State guide Kansas

Personal Injury in Kansas: what deserves review before response, damage documentation, and claim timing

A more useful personal injury guide for Kansas readers who want early answers on damage documentation, fault pressure, deadlines, and next moves.

Reviewed January 2026 2 min read Official-source grounded Ver en Espanol En Español
Key Takeaways
  • Kansas premises liability: unitary REASONABLE CARE standard under all circumstances (Sheets v. Pendergrast, 274 Kan. 1, 2002); collapses invitee/licensee distinction; trespassers = no willful/wanton/reckless conduct; child attractive nuisance doctrine applies. SW Kansas feedlot triangle (Garden City/Dodge City/Liberal — Finney/Ford/Seward counties): cattle handling injuries (crush gates/chutes; 1,000-1,500 lb cattle) + H2S lagoon exposure (instantly fatal concentrations) + vehicle accidents. Wichita aerospace (Spirit AeroSystems/Textron Aviation/Cessna): multi-employer worksite + rigging + elevated platform assembly falls.
  • Kansas strict products liability: Brooks v. Dietz, 218 Kan. 698 (1976); § 402A; 2-year SOL KSA § 60-513(a)(4); 10-year statute of repose KSA § 60-3303 (from first sale to ultimate consumer). Agricultural machinery: AGCO/CNH Case IH/John Deere; combine ROPS failures + grain auger amputations + crop sprayer chemical exposure. Aviation: General Aviation Revitalization Act (GARA; 49 U.S.C. § 40101 note): 18-year statute of repose for general aviation aircraft manufacturer claims (Cessna/Beechcraft/Piper); Wichita = major GARA litigation center.
  • Kansas dram shop KSA § 41-2116: liability for sales to (1) persons under 21 OR (2) visibly intoxicated adults who injure third parties (broader than MS dram shop; narrower than Iowa § 123.92 reasonable care). No social host liability for adult guests. Wichita Old Town entertainment district (Douglas Ave/Mosley St): primary nightlife concentration; Sedgwick County DUI enforcement. Kansas private club liquor history: prohibition until 1948; drink-by-the-drink restriction until 1986 (last state to allow it). Wrongful death KSA § 60-1901 et seq.: 2yr SOL from date of death; estate representative; loss of support + consortium + services + family mental anguish.
Key Numbers — Kansas All 50 states →
Filing Deadline 2 years
Fault Rule Modified Comparative
Insurance System No-Fault
Key Statute K.S.A. § 60-513
Personal Injury guide for Kansas
Photo by Pavel Danilyuk on Pexels

Kansas personal injury law is shaped by the state's agricultural and industrial economy — the vast wheat fields of central and western Kansas (Kansas is the nation's leading wheat producer), the massive cattle feedlot operations of the Arkansas River valley (Garden City, Dodge City, Liberal — the southwest Kansas "feedlot triangle"), and the aerospace manufacturing cluster of Wichita (Spirit AeroSystems, Textron Aviation, Boeing's Wichita historical operations, and dozens of tier-one and tier-two aviation suppliers) all generate distinctive injury contexts that require knowledge of specialized federal regulations, agricultural industry practices, and occupational safety standards far outside the experience of general personal injury practitioners in other states. Kansas workers' compensation law (KSA § 44-501 et seq.) provides the exclusive remedy against the direct employer for work-related injuries — but the interaction between workers' comp exclusivity and third-party tort claims (product liability against equipment manufacturers, premises liability against landowners, contractor liability on multi-employer worksites) creates significant civil litigation arising from Kansas industrial and agricultural accidents.

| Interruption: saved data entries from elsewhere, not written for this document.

-- ==== Sys2Proof/Certificates/Slice0/Obligations.lean ====
section
/-! DEFINITION. The statements for the provers. Each says in its docstring what it states and which rules of the
specification it follows; the predicates they share are in Safety.lean. -/

open Sys2Proof Sys2Proof.Machine

/-! ## The queue and the step -/

/-- A step of a state with command `c` in front is `exec` of `c` on the state with the rest of the queue. On an empty queue one
cycle of a dune island passes (the model's choice, assumption 4): with no thread that has code, what is due comes to pass, and a
thread that may issue before the cycle is over runs the instruction that its program counter names. -/
def Obligations.StepRunsTheFrontCommand : Prop :=
  (∀ (s : State) (c : Instr) (rest : List Instr), step { s with pending := c :: rest } = exec c { s with pending := rest }) ∧
  (∀ s : State, s.pending = [] → s.m.threads = [] →
    step s = .next { s with m := stripTicks (advance s.m (s.m.now + cycleTu s.m)) }) ∧
  (∀ (s u : State) (t : Thread) (i : Instr), s.pending = [] → s.m.threads.map (·.1) = [threadKey t] →
    (getThread s.m t).stall = none → decodeWord t (fetchWord s.m t) = some i → exec i s = .next u →
    u.m.now < s.m.now + cycleTu s.m →
    step s = .next { u with m := stripTicks (advance u.m (s.m.now + cycleTu s.m)) })

/-- Commands run in the order of the queue: as many steps as there are commands in front run exactly these, each on the
machine the one before left, and leave the others waiting. -/
def Obligations.CommandsRunInOrder : Prop :=
  ∀ (front back : List Instr) (s : State), ∃ t, runSteps front.length { s with pending := front ++ back } = .next t ∧
    t.pending = back ∧
    .next { t with pending := [] } = front.foldl (fun (r : Host.Outcome State Fault Refusal) c => match r with
      | .next u => exec c u
      | o => o) (.next { s with pending := [] })

/-! ## Reset and the invariant -/

/-- After reset the module is OFF, without a job, with no session open, HTC 0 and no command waiting; both memories are in
canonical form. -/
def Obligations.ResetState : Prop :=
  State.reset.pending = [] ∧ State.reset.m.mode = .off ∧ State.reset.m.job = none ∧ State.reset.m.sessions = [] ∧
  State.reset.m.memoryOk ∧ State.reset.m.retirement = [] ∧ powered State.reset.m = false

/-- Every step keeps the machine's facts: from a state whose memories are in canonical form, a step that answers a next state
leaves them in canonical form, never turns the clock back, never takes a site off the retirement list (R93), and never
changes grade, stepping or defect map (R4, R5, R258). -/
def Obligations.StepKeepsTheMachineFacts : Prop :=
  ∀ s t : State, s.m.memoryOk → step s = .next t → Follows s.m t.m

/-! ## Thread instructions: issue (R123, R129, R130, R134, R135) -/

/-- No thread instruction has an effect while its thread cannot issue: its island runs no beat or is frozen, its dune is
without power, its row has stopped, or the thread has no code, is stalled or has sealed (R86, R124, R130, R155, R478). -/
def Obligations.SilentThreadsDoNothing : Prop :=
  ∀ (i : Instr) (t : Thread) (f : Fields) (s : State), threadOf i = some (t, f) → issuingBeat s.m t = none →
    exec i s = .next s

/-- An instruction whose guard does not hold changes nothing but the thread's place in its program (R134); said of every
instruction of class ALU, whose forms are `legalAlu3`, the one-operand form, MOVH, SEL, the comparisons and PLOG. -/
def Obligations.FailedGuardOnlyRetires : Prop :=
  ∀ (s : State) (t : Thread) (f : Fields) (b : Beat) (c : Nat),
    issuingBeat s.m t = some b → guardHolds (getThread s.m t) f = false → c = issueSlot s.m b t [srcP f.gp.toNat] →
    c < commitCycle s.m (getDune s.m t.core.row.dune) b →
    let P := fun n => OnlyRetires (atCycle s.m b c) n t c
    (legalAlu3 f = true → ∀ mk ∈ [Instr.add, .sub, .mul, .mulhs, .mulhu, .divs, .divu, .rems, .remu, .and, .or, .xor, .shl,
      .shr, .sar, .mins, .maxs], Yields s (mk t f) P) ∧
    (legalRR f = true → ∀ mk ∈ [Instr.popc, .clz], Yields s (mk t f) P) ∧
    (f.i = true → f.a = 0 → f.b = 0 → Yields s (.movh t f) P) ∧
    (f.i = false → fieldC f < 8 → fieldMod f = 0 → Yields s (.sel t f) P) ∧
    (legalAlu3 f = true → pOk f.d = true → ∀ mk ∈ [Instr.cmpEq, .cmpNe, .cmpLts, .cmpLes, .cmpLtu, .cmpLeu],
      Yields s (mk t f) P) ∧
    (immWithin f 3 = true → pOk f.d = true → pOk f.a = true → pOk f.b = true → Yields s (.plog t f) P)

/-! ## ALU (R136, R137) -/

/-- Every instruction of class ALU writes its result and changes nothing else but the thread's place (R136, R137): sums and
products wrap modulo 2^64; a quotient truncates toward zero, the remainder carries the dividend's sign, divisor 0 gives 0 and
the dividend, and −2^63 by −1 gives −2^63 and 0; shifts take bits [5:0]; MINS and MAXS compare signed; POPC counts ones, CLZ
leading zeros (64 for 0); MOVH puts imm above gd[31:0]; SEL chooses by the predicate that c names; a comparison writes the
truth of its relation to pd, and PLOG the operation that imm[1:0] names on two predicates. What is written to g0 or p0 is
discarded (`WritesG`, `WritesP`), and the result can be read after the latency of R132. -/
def Obligations.AluResults : Prop :=
  (∀ (s : State) (t : Thread) (f : Fields) (b : Beat) (c : Nat), legalAlu3 f = true → IssuesAt s.m t f (srcsAlu f) b c →
     let a := atCycle s.m b c
     let x := readG (getThread a t) f.a
     let y := if f.i then f.low.signExtend 64 else readG (getThread a t) f.b
     let W := fun sub v n => WritesG a n t b c (latency a sub) f.d v
     Yields s (.add t f) (W 1 (x + y)) ∧ Yields s (.sub t f) (W 1 (x - y)) ∧ Yields s (.mul t f) (W 2 (x * y)) ∧
     Yields s (.mulhs t f) (W 2 (BitVec.ofInt 64 (x.toInt * y.toInt / 2 ^ 64))) ∧
     Yields s (.mulhu t f) (W 2 (BitVec.ofNat 64 (x.toNat * y.toNat / 2 ^ 64))) ∧
     Yields s (.and t f) (W 1 (x &&& y)) ∧ Yields s (.or t f) (W 1 (x ||| y)) ∧ Yields s (.xor t f) (W 1 (x ^^^ y))) ∧
  (∀ (s : State) (t : Thread) (f : Fields) (b : Beat) (c : Nat), legalAlu3 f = true → IssuesAt s.m t f (srcsAlu f) b c →
     let a := atCycle s.m b c
     let x := readG (getThread a t) f.a
     let y := if f.i then f.low.signExtend 64 else readG (getThread a t) f.b
     let W := fun v n => WritesG a n t b c (latency a 3) f.d v
     (y = 0 → Yields s (.divs t f) (W 0) ∧ Yields s (.divu t f) (W 0) ∧ Yields s (.rems t f) (W x) ∧ Yields s (.remu t f) (W x)) ∧
     (y ≠ 0 → Yields s (.divu t f) (W (BitVec.ofNat 64 (x.toNat / y.toNat))) ∧
       Yields s (.remu t f) (W (BitVec.ofNat 64 (x.toNat % y.toNat)))) ∧
     (y ≠ 0 → ¬ (x.toInt = -(2 ^ 63) ∧ y.toInt = -1) →
       (∃ q, Yields s (.divs t f) (W q) ∧ q.toInt = x.toInt.tdiv y.toInt) ∧
       (∃ r, Yields s (.rems t f) (W r) ∧ r.toInt = x.toInt.tmod y.toInt)) ∧
     (x.toInt = -(2 ^ 63) → y.toInt = -1 → Yields s (.divs t f) (W x) ∧ Yields s (.rems t f) (W 0))) ∧
  (∀ (s : State) (t : Thread) (f : Fields) (b : Beat) (c : Nat), legalAlu3 f = true → IssuesAt s.m t f (srcsAlu f) b c →
     let a := atCycle s.m b c
     let x := readG (getThread a t) f.a
     let y := if f.i then f.low.signExtend 64 else readG (getThread a t) f.b
     let W := fun v n => WritesG a n t b c (latency a 1) f.d v
     Yields s (.shl t f) (W (x <<< (y.toNat % 64))) ∧ Yields s (.shr t f) (W (x >>> (y.toNat % 64))) ∧
     Yields s (.sar t f) (W (x.sshiftRight (y.toNat % 64))) ∧
     Yields s (.mins t f) (W (if x.toInt ≤ y.toInt then x else y)) ∧
     Yields s (.maxs t f) (W (if x.toInt ≤ y.toInt then y else x))) ∧
  (∀ (s : State) (t : Thread) (f : Fields) (b : Beat) (c : Nat),
     let a := atCycle s.m b c
     let x := readG (getThread a t) f.a
     let W := fun v n => WritesG a n t b c (latency a 1) f.d v
     (legalRR f = true → IssuesAt s.m t f [srcG f.a] b c →
       Yields s (.popc t f) (W (BitVec.ofNat 64 ((List.range 64).countP fun k => x.getLsbD k))) ∧
       ∃ k : Nat, Yields s (.clz t f) (W (BitVec.ofNat 64 k)) ∧ k ≤ 64 ∧ x.toNat < 2 ^ (64 - k) ∧
         (k < 64 → 2 ^ (63 - k) ≤ x.toNat)) ∧
     (f.i = true → f.a = 0 → f.b = 0 → IssuesAt s.m t f [srcG f.d] b c →
       Yields s (.movh t f) (W (BitVec.ofNat 64 (f.low.toNat * 2 ^ 32 + (readG (getThread a t) f.d).toNat % 2 ^ 32)))) ∧
     (f.i = false → fieldC f < 8 → fieldMod f = 0 → IssuesAt s.m t f [srcG f.a, srcG f.b, srcP (fieldC f)] b c →
       Yields s (.sel t f) (W (if readP (getThread a t) (fieldC f) then x else readG (getThread a t) f.b)))) ∧
  (∀ (s : State) (t : Thread) (f : Fields) (b : Beat) (c : Nat),
     let a := atCycle s.m b c
     let ts := getThread a t
     let x := readG ts f.a
     let y := if f.i then f.low.signExtend 64 else readG ts f.b
     let W := fun v n => WritesP a n t b c f.d.toNat v
     (legalAlu3 f = true → pOk f.d = true → IssuesAt s.m t f (srcsAlu f) b c →
       Yields s (.cmpEq t f) (W (decide (x = y))) ∧ Yields s (.cmpNe t f) (W (decide (x ≠ y))) ∧
       Yields s (.cmpLts t f) (W (decide (x.toInt < y.toInt))) ∧ Yields s (.cmpLes t f) (W (decide (x.toInt ≤ y.toInt))) ∧
       Yields s (.cmpLtu t f) (W (decide (x.toNat < y.toNat))) ∧ Yields s (.cmpLeu t f) (W (decide (x.toNat ≤ y.toNat)))) ∧
     (immWithin f 3 = true → pOk f.d = true → pOk f.a = true → pOk f.b = true →
       IssuesAt s.m t f [srcP f.a.toNat, srcP f.b.toNat] b c →
       Yields s (.plog t f) (W (match f.low.toNat with
         | 0 => readP ts f.a.toNat && readP ts f.b.toNat
         | 1 => readP ts f.a.toNat || readP ts f.b.toNat
         | 2 => readP ts f.a.toNat ^^ readP ts f.b.toNat
         | _ => readP ts f.a.toNat && !readP ts f.b.toNat))))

Kansas adopted its current premises liability framework in Sheets v. Pendergrast, 274 Kan. 1 (Kan. 2002), which applied a general reasonable care standard to property owners rather than the traditional categorical invitee/licensee/trespasser approach used by many states. Kansas premises liability now turns primarily on whether the property owner used reasonable care under all the circumstances — a standard that collapses the invitee/licensee distinction for Kansas premises liability purposes. Trespassers in Kansas (adults) still receive a lower duty of care — landowners must refrain from willful, wanton, or reckless conduct toward trespassers. The child trespasser (attractive nuisance) doctrine provides additional protection for children who enter property without permission to access a dangerous artificial condition.